## TASK INSTRUCTIONS:
Nothing below is to be printed except the lines between the line holding "match (s.ctx n x).fS with" and the line holding "def State.dropEntry (s", inclusive, each exactly as it appears.

──────────

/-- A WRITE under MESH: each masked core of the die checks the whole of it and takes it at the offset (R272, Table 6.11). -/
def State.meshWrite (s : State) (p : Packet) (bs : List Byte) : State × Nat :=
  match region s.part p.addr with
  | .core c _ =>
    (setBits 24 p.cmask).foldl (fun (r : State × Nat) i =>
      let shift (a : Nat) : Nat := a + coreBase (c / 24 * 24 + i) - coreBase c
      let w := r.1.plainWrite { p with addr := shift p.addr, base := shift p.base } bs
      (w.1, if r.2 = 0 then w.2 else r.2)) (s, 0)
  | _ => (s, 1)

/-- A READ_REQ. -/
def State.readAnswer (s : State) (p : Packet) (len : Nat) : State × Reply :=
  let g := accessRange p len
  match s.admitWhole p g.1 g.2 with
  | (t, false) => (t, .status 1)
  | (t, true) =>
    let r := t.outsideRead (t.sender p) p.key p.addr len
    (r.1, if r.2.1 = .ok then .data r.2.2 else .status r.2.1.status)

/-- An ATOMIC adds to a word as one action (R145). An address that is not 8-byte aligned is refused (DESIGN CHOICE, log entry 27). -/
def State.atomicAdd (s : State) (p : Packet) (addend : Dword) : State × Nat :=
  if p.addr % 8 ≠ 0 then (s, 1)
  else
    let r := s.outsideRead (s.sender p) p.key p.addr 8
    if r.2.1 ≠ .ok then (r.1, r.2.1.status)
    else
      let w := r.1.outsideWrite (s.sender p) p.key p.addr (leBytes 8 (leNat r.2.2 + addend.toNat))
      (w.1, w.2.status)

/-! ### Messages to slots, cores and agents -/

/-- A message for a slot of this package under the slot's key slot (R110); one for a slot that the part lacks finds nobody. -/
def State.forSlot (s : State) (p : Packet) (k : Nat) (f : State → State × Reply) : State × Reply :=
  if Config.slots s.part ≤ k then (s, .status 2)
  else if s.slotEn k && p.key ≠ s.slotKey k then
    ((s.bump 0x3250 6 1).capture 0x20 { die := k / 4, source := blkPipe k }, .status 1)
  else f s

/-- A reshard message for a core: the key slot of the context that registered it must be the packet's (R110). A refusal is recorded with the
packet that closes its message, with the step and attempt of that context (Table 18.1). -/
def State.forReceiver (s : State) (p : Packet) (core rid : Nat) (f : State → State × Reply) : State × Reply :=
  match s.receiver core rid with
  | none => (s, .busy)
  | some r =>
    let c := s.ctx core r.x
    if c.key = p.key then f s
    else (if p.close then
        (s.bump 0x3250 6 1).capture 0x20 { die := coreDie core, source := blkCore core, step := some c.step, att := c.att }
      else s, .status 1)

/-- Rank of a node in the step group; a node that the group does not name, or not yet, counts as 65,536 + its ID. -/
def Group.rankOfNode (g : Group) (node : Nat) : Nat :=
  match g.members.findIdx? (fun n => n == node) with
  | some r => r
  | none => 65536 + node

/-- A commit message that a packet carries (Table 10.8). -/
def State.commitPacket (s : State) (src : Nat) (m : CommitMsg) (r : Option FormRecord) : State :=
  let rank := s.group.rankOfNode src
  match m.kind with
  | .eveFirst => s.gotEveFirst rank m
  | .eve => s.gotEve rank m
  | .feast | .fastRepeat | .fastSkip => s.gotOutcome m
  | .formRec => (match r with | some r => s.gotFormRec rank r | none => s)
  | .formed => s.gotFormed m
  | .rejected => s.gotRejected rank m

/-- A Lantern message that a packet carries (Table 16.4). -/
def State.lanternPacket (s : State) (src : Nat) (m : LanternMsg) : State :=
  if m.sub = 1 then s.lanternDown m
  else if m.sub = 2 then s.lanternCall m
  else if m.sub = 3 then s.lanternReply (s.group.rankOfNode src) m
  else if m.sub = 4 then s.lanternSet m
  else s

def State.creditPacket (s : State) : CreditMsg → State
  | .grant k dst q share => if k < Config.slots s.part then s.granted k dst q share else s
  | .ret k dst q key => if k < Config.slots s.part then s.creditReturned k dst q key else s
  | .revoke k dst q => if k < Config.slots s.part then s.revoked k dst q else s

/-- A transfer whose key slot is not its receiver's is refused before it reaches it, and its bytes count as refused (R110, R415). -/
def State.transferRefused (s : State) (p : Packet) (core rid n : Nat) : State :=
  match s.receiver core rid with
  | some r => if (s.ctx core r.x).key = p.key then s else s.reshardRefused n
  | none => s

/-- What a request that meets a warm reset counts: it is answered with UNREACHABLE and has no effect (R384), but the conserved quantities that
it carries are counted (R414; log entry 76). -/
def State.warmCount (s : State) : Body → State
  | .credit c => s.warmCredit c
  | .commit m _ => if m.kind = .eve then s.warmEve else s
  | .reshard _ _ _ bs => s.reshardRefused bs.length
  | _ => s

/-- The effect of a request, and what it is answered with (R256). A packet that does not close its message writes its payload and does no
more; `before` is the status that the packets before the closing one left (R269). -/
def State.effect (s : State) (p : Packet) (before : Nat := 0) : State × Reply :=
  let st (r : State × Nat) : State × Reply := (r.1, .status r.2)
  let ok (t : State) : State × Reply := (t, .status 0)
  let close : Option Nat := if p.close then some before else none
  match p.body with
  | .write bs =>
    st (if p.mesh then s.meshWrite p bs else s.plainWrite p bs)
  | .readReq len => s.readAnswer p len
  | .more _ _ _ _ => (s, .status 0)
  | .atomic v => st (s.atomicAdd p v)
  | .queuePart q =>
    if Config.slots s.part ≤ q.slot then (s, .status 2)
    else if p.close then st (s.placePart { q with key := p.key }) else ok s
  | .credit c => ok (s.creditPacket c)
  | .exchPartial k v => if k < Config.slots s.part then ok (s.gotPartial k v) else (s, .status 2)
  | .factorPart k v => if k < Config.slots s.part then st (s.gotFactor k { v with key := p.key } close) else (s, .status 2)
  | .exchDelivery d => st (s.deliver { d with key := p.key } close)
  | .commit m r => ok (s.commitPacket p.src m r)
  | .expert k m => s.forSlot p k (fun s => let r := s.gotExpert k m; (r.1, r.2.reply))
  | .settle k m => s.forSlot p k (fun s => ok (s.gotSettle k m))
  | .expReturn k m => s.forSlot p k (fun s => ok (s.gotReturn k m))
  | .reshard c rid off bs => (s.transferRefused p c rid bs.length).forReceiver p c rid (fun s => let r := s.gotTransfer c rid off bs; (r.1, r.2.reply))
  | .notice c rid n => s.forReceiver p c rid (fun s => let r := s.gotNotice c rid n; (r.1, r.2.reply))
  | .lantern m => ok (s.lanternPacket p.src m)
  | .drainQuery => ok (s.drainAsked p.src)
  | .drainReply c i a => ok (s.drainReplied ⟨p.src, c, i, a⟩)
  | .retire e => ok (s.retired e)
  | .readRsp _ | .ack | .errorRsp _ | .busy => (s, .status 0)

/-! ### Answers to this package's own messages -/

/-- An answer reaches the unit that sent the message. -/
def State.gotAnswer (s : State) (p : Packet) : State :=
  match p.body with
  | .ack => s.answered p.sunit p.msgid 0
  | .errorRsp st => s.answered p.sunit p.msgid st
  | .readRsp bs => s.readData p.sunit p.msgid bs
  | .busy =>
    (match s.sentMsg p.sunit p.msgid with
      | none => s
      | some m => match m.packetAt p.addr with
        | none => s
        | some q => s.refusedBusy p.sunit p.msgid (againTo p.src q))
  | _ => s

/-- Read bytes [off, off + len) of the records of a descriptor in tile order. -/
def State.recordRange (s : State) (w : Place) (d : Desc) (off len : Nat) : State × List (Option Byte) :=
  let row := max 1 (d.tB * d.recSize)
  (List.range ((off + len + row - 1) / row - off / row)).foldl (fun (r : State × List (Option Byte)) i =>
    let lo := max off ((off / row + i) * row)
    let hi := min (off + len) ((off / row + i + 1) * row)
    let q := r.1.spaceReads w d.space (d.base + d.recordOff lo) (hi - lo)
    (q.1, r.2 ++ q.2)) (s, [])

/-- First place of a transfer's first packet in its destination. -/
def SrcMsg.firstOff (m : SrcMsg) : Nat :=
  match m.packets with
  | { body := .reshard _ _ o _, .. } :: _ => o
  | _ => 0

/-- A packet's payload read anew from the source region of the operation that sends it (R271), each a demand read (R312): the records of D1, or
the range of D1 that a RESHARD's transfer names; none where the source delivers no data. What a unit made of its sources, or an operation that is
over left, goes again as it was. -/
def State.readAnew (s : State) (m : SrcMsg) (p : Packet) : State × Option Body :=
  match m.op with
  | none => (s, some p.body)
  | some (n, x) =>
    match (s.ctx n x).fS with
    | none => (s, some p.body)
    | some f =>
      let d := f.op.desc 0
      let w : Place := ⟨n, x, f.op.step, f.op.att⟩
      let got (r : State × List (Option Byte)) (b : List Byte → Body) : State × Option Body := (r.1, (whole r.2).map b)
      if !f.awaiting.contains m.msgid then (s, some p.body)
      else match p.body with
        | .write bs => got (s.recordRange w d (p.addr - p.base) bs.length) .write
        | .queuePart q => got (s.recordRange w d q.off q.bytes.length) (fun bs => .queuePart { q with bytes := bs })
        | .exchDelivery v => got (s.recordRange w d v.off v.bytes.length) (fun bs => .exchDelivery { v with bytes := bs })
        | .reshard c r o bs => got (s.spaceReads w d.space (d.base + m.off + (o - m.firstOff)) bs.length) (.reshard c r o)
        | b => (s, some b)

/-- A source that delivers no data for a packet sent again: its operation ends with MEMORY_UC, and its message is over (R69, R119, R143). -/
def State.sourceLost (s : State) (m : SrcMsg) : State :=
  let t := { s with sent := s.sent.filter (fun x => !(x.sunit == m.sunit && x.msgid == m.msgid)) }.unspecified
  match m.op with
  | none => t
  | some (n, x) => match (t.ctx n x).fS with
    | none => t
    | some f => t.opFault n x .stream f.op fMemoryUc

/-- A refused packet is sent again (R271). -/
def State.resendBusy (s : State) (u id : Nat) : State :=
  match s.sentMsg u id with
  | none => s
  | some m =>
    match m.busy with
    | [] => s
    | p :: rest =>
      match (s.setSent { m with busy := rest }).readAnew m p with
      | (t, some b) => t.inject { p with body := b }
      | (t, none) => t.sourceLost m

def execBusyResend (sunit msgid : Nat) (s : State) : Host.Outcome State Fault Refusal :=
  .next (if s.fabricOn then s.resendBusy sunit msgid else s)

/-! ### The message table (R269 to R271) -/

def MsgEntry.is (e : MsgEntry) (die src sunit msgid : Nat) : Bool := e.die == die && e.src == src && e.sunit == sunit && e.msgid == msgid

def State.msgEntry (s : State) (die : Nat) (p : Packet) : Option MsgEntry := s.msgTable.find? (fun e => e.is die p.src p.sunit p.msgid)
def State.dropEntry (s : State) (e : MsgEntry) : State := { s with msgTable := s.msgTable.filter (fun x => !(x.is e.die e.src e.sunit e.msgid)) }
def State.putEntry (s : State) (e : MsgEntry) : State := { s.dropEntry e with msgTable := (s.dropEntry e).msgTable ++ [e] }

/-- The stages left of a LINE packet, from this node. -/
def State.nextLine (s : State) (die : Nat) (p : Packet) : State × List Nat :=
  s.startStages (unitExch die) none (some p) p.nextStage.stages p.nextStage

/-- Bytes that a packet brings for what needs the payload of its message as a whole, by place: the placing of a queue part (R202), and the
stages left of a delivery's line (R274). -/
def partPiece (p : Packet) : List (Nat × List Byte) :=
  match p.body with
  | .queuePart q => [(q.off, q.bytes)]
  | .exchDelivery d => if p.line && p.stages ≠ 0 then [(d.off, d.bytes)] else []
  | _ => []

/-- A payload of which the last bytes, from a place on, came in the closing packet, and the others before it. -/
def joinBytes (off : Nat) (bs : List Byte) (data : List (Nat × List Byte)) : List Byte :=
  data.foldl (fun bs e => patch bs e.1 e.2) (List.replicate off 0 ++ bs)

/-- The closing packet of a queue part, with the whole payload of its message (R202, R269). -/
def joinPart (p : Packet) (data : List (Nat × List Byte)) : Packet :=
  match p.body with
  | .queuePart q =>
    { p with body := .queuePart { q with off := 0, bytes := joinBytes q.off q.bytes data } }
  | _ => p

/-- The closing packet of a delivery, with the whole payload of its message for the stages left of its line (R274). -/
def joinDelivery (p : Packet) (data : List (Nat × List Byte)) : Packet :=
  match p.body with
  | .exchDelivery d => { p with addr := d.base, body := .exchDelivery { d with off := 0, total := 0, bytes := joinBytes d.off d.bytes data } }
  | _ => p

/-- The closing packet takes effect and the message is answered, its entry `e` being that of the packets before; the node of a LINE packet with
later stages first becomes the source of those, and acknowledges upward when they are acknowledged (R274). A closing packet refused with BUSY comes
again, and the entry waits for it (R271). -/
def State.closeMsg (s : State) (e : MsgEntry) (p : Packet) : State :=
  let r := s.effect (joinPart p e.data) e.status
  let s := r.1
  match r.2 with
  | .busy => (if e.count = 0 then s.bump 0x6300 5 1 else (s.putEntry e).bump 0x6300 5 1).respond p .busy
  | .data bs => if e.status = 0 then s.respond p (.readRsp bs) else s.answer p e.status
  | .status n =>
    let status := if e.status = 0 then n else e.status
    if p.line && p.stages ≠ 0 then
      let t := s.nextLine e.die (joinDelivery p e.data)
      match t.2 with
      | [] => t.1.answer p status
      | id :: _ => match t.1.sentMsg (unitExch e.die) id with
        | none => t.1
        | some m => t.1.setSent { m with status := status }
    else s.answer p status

──────────

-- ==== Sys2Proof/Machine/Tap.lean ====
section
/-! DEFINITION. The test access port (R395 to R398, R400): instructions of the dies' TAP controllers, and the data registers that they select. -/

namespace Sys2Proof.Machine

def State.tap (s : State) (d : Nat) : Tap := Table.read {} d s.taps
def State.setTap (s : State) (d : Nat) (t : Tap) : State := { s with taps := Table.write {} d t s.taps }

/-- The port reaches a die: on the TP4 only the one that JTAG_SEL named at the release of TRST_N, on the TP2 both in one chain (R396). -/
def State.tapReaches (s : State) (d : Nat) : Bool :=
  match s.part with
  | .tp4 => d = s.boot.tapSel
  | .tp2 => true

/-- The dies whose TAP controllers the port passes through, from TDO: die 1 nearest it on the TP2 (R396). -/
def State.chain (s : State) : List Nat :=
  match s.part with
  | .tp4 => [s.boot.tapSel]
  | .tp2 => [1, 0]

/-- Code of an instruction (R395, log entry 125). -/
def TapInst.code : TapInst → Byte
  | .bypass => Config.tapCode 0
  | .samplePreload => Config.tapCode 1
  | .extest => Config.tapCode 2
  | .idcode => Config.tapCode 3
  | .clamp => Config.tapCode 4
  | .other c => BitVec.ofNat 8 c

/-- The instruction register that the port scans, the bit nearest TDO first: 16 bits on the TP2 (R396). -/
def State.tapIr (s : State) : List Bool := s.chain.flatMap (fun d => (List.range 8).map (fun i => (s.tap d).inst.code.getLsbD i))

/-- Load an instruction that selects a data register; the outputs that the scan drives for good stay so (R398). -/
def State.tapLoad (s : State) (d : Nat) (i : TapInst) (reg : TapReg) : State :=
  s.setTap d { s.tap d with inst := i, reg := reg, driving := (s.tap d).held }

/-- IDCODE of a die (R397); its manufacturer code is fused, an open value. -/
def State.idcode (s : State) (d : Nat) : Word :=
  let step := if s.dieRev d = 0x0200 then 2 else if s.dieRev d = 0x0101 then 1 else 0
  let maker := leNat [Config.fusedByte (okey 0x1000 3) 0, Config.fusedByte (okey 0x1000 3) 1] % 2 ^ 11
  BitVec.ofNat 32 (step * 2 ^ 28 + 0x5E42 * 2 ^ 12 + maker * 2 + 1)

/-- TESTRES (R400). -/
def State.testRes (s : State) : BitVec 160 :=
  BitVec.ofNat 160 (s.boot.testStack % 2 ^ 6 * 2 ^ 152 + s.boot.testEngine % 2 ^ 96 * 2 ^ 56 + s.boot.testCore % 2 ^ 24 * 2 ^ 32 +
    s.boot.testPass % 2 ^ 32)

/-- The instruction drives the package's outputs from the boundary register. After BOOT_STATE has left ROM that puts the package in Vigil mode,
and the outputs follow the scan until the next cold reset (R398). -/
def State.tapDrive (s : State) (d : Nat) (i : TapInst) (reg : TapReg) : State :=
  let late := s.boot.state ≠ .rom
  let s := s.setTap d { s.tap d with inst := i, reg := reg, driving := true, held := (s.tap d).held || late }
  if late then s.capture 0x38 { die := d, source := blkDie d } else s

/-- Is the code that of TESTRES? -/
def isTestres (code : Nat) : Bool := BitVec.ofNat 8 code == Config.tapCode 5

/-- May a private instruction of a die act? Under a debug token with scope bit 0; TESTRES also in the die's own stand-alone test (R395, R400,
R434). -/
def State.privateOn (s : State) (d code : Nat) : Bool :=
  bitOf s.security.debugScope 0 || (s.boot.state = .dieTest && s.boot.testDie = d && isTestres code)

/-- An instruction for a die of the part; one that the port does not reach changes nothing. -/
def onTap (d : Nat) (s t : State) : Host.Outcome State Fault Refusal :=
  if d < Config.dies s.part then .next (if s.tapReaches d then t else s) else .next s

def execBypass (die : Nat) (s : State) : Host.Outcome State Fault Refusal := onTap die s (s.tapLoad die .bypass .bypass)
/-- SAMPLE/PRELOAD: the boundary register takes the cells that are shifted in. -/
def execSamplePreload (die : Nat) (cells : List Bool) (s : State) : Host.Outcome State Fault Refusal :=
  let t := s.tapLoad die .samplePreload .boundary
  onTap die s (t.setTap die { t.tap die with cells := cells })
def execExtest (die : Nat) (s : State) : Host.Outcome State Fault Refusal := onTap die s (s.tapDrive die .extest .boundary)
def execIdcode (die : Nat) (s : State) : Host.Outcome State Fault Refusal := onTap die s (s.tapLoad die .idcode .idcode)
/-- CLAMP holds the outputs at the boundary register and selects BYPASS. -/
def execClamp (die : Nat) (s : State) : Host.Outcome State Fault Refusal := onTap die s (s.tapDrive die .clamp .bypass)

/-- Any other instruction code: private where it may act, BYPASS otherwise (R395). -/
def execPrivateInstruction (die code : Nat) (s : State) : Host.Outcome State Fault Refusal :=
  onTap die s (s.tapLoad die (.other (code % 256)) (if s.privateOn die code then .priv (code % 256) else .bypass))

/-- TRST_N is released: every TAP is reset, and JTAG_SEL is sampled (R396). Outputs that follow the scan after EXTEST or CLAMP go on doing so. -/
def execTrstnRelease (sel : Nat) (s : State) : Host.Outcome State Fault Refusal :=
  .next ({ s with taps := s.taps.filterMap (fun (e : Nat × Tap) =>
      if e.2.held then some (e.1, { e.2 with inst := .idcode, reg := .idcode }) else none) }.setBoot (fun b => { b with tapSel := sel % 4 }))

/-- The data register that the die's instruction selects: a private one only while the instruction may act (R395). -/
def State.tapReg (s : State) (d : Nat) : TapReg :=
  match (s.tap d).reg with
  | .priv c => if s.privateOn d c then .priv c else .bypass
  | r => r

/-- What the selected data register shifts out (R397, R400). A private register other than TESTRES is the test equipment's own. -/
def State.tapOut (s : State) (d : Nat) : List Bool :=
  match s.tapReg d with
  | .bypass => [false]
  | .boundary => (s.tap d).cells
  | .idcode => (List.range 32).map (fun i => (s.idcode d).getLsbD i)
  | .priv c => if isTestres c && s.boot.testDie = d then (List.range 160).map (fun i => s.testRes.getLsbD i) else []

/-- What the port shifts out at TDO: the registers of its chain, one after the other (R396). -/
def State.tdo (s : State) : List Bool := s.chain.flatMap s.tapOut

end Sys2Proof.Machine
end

──────────

## RESPONSE BELOW:
    match (s.ctx n x).fS with
    | none => (s, some p.body)
    | some f =>
      let d := f.op.desc 0
      let w : Place := ⟨n, x, f.op.step, f.op.att⟩
      let got (r : State × List (Option Byte)) (b : List Byte → Body) : State × Option Body := (r.1, (whole r.2).map b)
      if !f.awaiting.contains m.msgid then (s, some p.body)
      else match p.body with
        | .write bs => got (s.recordRange w d (p.addr - p.base) bs.length) .write
        | .queuePart q => got (s.recordRange w d q.off q.bytes.length) (fun bs => .queuePart { q with bytes := bs })
        | .exchDelivery v => got (s.recordRange w d v.off v.bytes.length) (fun bs => .exchDelivery { v with bytes := bs })
        | .reshard c r o bs => got (s.spaceReads w d.space (d.base + m.off + (o - m.firstOff)) bs.length) (.reshard c r o)
        | b => (s, some b)

/-- A source that delivers no data for a packet sent again: its operation ends with MEMORY_UC, and its message is over (R69, R119, R143). -/
def State.sourceLost (s : State) (m : SrcMsg) : State :=
  let t := { s with sent := s.sent.filter (fun x => !(x.sunit == m.sunit && x.msgid == m.msgid)) }.unspecified
  match m.op with
  | none => t
  | some (n, x) => match (t.ctx n x).fS with
    | none => t
    | some f => t.opFault n x .stream f.op fMemoryUc

/-- A refused packet is sent again (R271). -/
def State.resendBusy (s : State) (u id : Nat) : State :=
  match s.sentMsg u id with
  | none => s
  | some m =>
    match m.busy with
    | [] => s
    | p :: rest =>
      match (s.setSent { m with busy := rest }).readAnew m p with
      | (t, some b) => t.inject { p with body := b }
      | (t, none) => t.sourceLost m

def execBusyResend (sunit msgid : Nat) (s : State) : Host.Outcome State Fault Refusal :=
  .next (if s.fabricOn then s.resendBusy sunit msgid else s)

/-! ### The message table (R269 to R271) -/

def MsgEntry.is (e : MsgEntry) (die src sunit msgid : Nat) : Bool := e.die == die && e.src == src && e.sunit == sunit && e.msgid == msgid

def State.msgEntry (s : State) (die : Nat) (p : Packet) : Option MsgEntry := s.msgTable.find? (fun e => e.is die p.src p.sunit p.msgid)
def State.dropEntry (s : State) (e : MsgEntry) : State := { s with msgTable := s.msgTable.filter (fun x => !(x.is e.die e.src e.sunit e.msgid)) }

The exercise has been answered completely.